Stored items:
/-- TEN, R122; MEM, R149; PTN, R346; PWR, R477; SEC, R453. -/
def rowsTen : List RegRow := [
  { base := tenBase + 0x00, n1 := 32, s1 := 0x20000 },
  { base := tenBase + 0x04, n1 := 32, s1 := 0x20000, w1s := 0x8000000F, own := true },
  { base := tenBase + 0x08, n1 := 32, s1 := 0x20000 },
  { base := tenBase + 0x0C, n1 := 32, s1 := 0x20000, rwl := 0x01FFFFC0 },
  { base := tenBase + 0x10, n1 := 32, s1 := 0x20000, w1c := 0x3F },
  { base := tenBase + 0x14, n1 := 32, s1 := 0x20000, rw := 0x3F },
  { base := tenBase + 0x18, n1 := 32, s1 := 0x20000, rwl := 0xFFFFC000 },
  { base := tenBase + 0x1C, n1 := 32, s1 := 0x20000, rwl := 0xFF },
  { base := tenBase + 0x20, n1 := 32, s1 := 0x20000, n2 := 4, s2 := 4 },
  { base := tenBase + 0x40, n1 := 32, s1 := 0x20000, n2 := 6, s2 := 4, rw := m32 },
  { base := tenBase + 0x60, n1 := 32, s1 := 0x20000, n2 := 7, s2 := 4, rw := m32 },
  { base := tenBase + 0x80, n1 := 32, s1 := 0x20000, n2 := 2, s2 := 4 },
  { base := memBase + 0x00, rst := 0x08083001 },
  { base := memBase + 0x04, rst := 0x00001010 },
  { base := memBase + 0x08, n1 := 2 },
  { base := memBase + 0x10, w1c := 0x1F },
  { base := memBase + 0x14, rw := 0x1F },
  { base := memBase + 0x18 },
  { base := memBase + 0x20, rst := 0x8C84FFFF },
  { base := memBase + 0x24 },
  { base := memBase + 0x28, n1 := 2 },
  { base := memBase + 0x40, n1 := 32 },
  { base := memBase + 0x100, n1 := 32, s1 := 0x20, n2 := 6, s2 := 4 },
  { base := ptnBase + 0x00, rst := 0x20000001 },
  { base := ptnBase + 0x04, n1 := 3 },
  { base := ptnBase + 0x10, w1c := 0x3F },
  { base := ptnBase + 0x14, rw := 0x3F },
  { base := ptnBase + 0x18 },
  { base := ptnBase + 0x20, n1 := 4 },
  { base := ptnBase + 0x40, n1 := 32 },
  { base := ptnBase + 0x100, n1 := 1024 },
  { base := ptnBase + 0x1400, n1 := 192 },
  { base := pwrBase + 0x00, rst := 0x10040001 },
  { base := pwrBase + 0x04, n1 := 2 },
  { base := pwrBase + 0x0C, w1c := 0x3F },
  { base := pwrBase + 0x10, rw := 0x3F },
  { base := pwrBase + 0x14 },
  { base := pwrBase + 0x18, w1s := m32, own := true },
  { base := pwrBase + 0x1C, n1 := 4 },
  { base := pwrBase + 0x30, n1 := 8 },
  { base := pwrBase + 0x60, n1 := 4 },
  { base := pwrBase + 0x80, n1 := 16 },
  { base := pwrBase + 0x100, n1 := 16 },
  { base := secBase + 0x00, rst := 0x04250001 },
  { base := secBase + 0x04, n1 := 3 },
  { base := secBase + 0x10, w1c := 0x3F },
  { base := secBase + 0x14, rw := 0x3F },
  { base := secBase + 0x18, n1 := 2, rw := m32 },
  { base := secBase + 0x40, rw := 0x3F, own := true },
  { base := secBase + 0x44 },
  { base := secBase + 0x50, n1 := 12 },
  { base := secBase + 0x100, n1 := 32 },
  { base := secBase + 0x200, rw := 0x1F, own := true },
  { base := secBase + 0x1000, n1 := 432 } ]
---
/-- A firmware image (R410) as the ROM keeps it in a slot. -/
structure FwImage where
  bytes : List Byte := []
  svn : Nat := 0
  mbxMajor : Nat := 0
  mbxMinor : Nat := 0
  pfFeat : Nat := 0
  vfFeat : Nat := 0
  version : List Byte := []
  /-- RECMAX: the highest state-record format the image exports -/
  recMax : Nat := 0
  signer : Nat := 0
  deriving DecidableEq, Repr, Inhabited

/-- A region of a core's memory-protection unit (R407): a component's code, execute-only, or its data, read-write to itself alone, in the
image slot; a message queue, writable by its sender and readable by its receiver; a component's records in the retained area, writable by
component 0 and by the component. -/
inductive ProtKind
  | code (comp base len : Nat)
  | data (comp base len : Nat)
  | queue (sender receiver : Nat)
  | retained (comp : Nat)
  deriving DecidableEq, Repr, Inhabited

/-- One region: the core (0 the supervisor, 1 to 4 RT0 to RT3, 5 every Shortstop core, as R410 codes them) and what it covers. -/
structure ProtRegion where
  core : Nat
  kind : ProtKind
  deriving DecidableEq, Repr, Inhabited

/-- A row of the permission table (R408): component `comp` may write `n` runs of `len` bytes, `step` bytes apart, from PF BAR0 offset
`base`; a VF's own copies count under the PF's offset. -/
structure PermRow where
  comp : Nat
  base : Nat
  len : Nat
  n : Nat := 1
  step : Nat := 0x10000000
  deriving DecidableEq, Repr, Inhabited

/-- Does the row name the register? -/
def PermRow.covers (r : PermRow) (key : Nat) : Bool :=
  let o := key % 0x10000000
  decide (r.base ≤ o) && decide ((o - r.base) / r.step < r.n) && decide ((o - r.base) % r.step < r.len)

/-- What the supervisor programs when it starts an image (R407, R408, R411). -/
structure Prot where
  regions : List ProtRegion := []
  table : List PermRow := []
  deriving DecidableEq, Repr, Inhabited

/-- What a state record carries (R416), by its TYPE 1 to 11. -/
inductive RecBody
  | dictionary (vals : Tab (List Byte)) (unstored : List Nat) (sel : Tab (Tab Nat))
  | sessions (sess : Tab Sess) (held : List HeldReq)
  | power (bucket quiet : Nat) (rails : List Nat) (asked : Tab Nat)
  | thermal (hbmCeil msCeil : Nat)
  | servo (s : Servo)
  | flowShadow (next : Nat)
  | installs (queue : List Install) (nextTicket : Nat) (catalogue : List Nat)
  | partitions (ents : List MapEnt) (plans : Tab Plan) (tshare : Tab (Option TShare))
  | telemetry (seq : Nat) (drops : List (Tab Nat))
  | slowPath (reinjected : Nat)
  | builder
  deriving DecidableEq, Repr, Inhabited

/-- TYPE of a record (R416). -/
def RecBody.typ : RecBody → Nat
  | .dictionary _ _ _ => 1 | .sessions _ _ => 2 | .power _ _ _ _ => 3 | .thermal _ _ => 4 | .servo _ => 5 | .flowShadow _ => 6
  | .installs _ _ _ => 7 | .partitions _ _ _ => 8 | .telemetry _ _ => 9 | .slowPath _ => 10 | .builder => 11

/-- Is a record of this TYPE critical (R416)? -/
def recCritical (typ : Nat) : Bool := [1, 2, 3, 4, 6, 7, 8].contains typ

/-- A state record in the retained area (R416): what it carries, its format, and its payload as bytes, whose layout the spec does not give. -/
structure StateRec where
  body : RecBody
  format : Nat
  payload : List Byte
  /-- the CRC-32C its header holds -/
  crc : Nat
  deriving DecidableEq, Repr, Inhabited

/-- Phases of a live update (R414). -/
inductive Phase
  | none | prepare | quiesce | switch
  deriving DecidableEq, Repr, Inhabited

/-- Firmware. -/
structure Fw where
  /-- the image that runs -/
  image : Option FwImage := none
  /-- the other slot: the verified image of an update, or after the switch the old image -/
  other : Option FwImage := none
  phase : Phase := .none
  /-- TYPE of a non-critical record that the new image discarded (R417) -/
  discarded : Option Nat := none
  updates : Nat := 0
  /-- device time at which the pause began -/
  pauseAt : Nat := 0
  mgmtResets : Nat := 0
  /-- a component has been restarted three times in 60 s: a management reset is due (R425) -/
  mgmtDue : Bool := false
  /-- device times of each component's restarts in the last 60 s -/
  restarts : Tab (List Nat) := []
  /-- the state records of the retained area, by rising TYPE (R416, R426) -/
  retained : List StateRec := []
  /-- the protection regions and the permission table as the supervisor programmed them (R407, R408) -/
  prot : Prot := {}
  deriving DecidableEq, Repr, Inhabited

| Exercise details |
Return, with no change at all, every line in the entries above from the line containing "rst := 0x08083001" through the line containing "memBase + 0x40, n1".

| Solution to the exercise |
  { base := memBase + 0x00, rst := 0x08083001 },
  { base := memBase + 0x04, rst := 0x00001010 },
  { base := memBase + 0x08, n1 := 2 },
  { base := memBase + 0x10, w1c := 0x1F },
  { base := memBase + 0x14, rw := 0x1F },
  { base := memBase + 0x18 },
  { base := memBase + 0x20, rst := 0x8C84FFFF },
  { base := memBase + 0x24 },
  { base := memBase + 0x28, n1 := 2 },
  { base := memBase + 0x40, n1 := 32 },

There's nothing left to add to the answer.